Amendment 1 in my name and those of the noble Lord, Lord Moylan, and the noble Earl, Lord Kinnoull, to whom I am grateful for their support, makes two key points. Clause 1(1) of the Bill establishes an animal sentience committee. Our amendment seeks to define, at the start of the Bill, two key aspects of that committee’s remit. The first aspect, which seeks to make explicit what I understand is Her Majesty’s Government’s intention, would introduce the word “process” with regard to the committee’s function in scrutinising the formulation and implementation of policy. It would make it very clear that the ASC did not have a function with regard to commenting on policy per se but, rather, on the degree to which the Government had taken animal welfare into account in developing that policy.
I suggest that that is a critical aspect of the Bill. For example, one of the briefings that we received says that the Bill entrusts responsibility to the animal sentience committee for considering the impact of its policies on animals as sentient beings. But it does not; it requires the ASC to consider whether the Government have considered the impact on animal welfare of the policies that they are developing. I submit that this is not mere semantics but a substantive difference, which introducing the word “process” in respect of the function of the committee makes clear. I note that other recent amendments—for example, Amendment 2 in the names of the noble Lords, Lord Mancroft and Lord Marland, and Amendment 9 in the name of the noble Viscount, Lord Ridley, have also included the word “process” with regard to the function of the committee and its scrutiny of the formulation and implementation of policy.

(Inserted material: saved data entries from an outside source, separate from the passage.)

-- ==== Sys2Proof/Tests/Slice0.lean ====
section
/-! SUPPORT. Tests on small states, each about one step; every expected value is from the spec's own vectors
(95_test_vectors.md, named W or T in the comment) or its rules' examples, and the words are written out from the encodings of
30_encoding.md R81. -/

namespace Sys2Proof.Tests

open Sys2Proof.Machine

/-! ## Helpers -/

/-- The reset state with registers set, as index and value pairs. -/
def withRegs (rs : List (Nat × Byte)) : State := rs.foldl (fun s r => s.setV r.1 r.2) State.reset

/-- One step on the given word, placed at the pc. -/
def after (s : State) (w : Nat) : Option State :=
  match step (s.withFetchWord 16 w) with
  | .next t => some t
  | _ => none

/-- Registers after one step on a word. -/
def regsAfter (s : State) (w : Nat) (rs : List Nat) : Option (List Byte) := (after s w).map fun t => rs.map t.getV

/-- The index register and some registers after one step on a word. -/
def idxAfter (s : State) (w : Nat) (rs : List Nat) : Option (Word × List Byte) :=
  (after s w).map fun t => (t.idx, rs.map t.getV)

/-- The fault record, the pc and VF after one step on a word. -/
def faultAfter (s : State) (w : Nat) : Option (Option FaultRecord × Word × Byte) :=
  (after s w).map fun t => (t.fault, t.pc, t.getV 15)

/-- Some pixels and VF after one step on a word. -/
def pixelsAfter (s : State) (w : Nat) (ps : List (Nat × Nat)) : Option (List Bool × Byte) :=
  (after s w).map fun t => (ps.map fun p => t.fb.pixel p.1 p.2, t.getV 15)

/-- Memory bytes and the index register after one step on a word. -/
def bytesAfter (s : State) (w : Nat) (a n : Nat) : Option (List Byte × Word) :=
  (after s w).map fun t => (t.mem.range a n, t.idx)

/-- The default configuration with all three quirks turned the other way (10_state.md R32). -/
def flippedQuirks : Config :=
  { Config.standard with shiftLoadsY := true, indexOverflowFlag := false, storeLoadIncrementsIndex := true }

/-! ## Well-formedness: each check refuses an ill-formed term (10_state.md R22, 30_encoding.md R82) -/

theorem test_wf_x : (Instr.op6XNN 16 0#8).wf = false := by decide
theorem test_wf_y : (Instr.op8XY0 0 16).wf = false := by decide
theorem test_wf_n : (Instr.opDXYN 0 0 16).wf = false := by decide
theorem test_wf_accepts : (Instr.opDXYN 15 15 15).wf = true := by decide

/-! ## Decoding: one word for every constructor, written from 30_encoding.md R81 -/

theorem test_decode_00E0 : decode 0x00E0#16 = .ok .op00E0 := by decide
theorem test_decode_00EE : decode 0x00EE#16 = .ok .op00EE := by decide
theorem test_decode_1NNN : decode 0x1ABC#16 = .ok (.op1NNN 0xABC#12) := by decide
theorem test_decode_2NNN : decode 0x2ABC#16 = .ok (.op2NNN 0xABC#12) := by decide
theorem test_decode_3XNN : decode 0x3A5C#16 = .ok (.op3XNN 0xA 0x5C#8) := by decide
theorem test_decode_4XNN : decode 0x4A5C#16 = .ok (.op4XNN 0xA 0x5C#8) := by decide
theorem test_decode_5XY0 : decode 0x5AB0#16 = .ok (.op5XY0 0xA 0xB) := by decide
theorem test_decode_6XNN : decode 0x6A7B#16 = .ok (.op6XNN 0xA 0x7B#8) := by decide
theorem test_decode_7XNN : decode 0x7A7B#16 = .ok (.op7XNN 0xA 0x7B#8) := by decide
theorem test_decode_8XY0 : decode 0x8AB0#16 = .ok (.op8XY0 0xA 0xB) := by decide
theorem test_decode_8XY1 : decode 0x8AB1#16 = .ok (.op8XY1 0xA 0xB) := by decide
theorem test_decode_8XY2 : decode 0x8AB2#16 = .ok (.op8XY2 0xA 0xB) := by decide
theorem test_decode_8XY3 : decode 0x8AB3#16 = .ok (.op8XY3 0xA 0xB) := by decide
theorem test_decode_8XY4 : decode 0x8AB4#16 = .ok (.op8XY4 0xA 0xB) := by decide
theorem test_decode_8XY5 : decode 0x8AB5#16 = .ok (.op8XY5 0xA 0xB) := by decide
theorem test_decode_8XY6 : decode 0x8AB6#16 = .ok (.op8XY6 0xA 0xB) := by decide
theorem test_decode_8XY7 : decode 0x8AB7#16 = .ok (.op8XY7 0xA 0xB) := by decide
theorem test_decode_8XYE : decode 0x8ABE#16 = .ok (.op8XYE 0xA 0xB) := by decide
theorem test_decode_9XY0 : decode 0x9AB0#16 = .ok (.op9XY0 0xA 0xB) := by decide
theorem test_decode_ANNN : decode 0xA300#16 = .ok (.opANNN 0x300#12) := by decide
theorem test_decode_CXNN : decode 0xC10F#16 = .ok (.opCXNN 1 0x0F#8) := by decide
theorem test_decode_DXYN : decode 0xDAB7#16 = .ok (.opDXYN 0xA 0xB 7) := by decide
theorem test_decode_FX07 : decode 0xF307#16 = .ok (.opFX07 3) := by decide
theorem test_decode_FX15 : decode 0xF315#16 = .ok (.opFX15 3) := by decide
theorem test_decode_FX1E : decode 0xF11E#16 = .ok (.opFX1E 1) := by decide
theorem test_decode_FX29 : decode 0xF229#16 = .ok (.opFX29 2) := by decide
theorem test_decode_FX33 : decode 0xFA33#16 = .ok (.opFX33 0xA) := by decide
theorem test_decode_FX55 : decode 0xFA55#16 = .ok (.opFX55 0xA) := by decide
theorem test_decode_FX65 : decode 0xF165#16 = .ok (.opFX65 1) := by decide
/-- T4 to T10: words without a row. -/
theorem test_decode_illegal :
    [0x0000#16, 0x0123#16, 0x00E1#16, 0x5121#16, 0x9121#16, 0x8128#16, 0x800F#16, 0xB123#16, 0xE19E#16, 0xE1A1#16,
      0xF10A#16, 0xF118#16].all (fun w => (decode w).toOption.isNone) = true := by decide
theorem test_decode_bytes : decodeBytes [0x61#8, 0x05#8, 0x80#8] = .ok (.op6XNN 1 5#8, [0x80#8]) := by decide
theorem test_decode_truncated : decodeBytes [0x61#8] = .error .truncated := by decide
theorem test_table_word : decodeTableWord 16 0xF065 = some (.opFX65 0) := by decide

The other key point in Amendment 1, which is a feature of other amendments in this group—I think that is largely why it has been put there—is to exclude retrospective examination of policy formulation and implementation. It is exceptional that any legislation allows retrospective evaluation of actions, and I find it difficult to understand the justification of that. The ASC will exist alongside the current Animal Welfare Committee, which is advisory, and, if some historic legislation appears no longer fit for purpose or inadequate in any way, the AWC is perfectly placed to point this out and to make suggestions for either new legislation or the revision of existing legislation. That is totally within its remit. However, I would be interested to hear from the Minister of the justification for these retrospective powers, which—to judge from the number of amendments on this issue—a number of noble Lords find problematic. I beg to move.
My Lords, Amendments 12, 14 and 16 in this group are in my name. However, I will first support Amendment 1 in the name of the noble Lord, Lord Trees, which seems to be both sensible and necessary to be made to the Bill if we are to have a committee in this form at all. I also support the amendments in this group in the name of the noble Lord, Lord Howard of Rising.
I have one query about the amendment in the name of the noble Lord, Lord Trees, which I will come to in relation to my Amendment 16. The first two, Amendments 12 and 14, underline the requirement in those amendments for the committee to deal with only future policy and when it is being formulated. Surely the value of this committee if it is to have any real effect is to perform a role not already covered by other committees, to draw attention to failures of consideration if it finds them when policy is being formulated or has just been formulated and before implementation, so that the defects can if necessary and possible be remedied before the policy is enacted.
In the Bill at present there is no limit as to how far back the committee can go. The draft terms of reference, which the Minister kindly sent us, express a hope—no more—that it will concentrate on more recent policies, but there is nothing to stop the committee going back as far as it chooses. Ministers come and go—so do civil servants. An examination of whether a past Secretary of State gave all due regard to the effect of a policy on animal welfare, possibly long enacted, will be difficult if not impossible in many cases. The additional cost of this committee, according to the terms of reference, is to be no more than half a million pounds from Defra’s budget. However, there is no calculation of how much time will be needed to be spent by other departments trying to answer the inevitable investigation into how decisions were made. It must take time from the work of those departments in each case, and of course be at public expense too. This committee surely cannot be intended to be a quasi post-legislative scrutiny committee, yet the Bill is without any limit as to its remit.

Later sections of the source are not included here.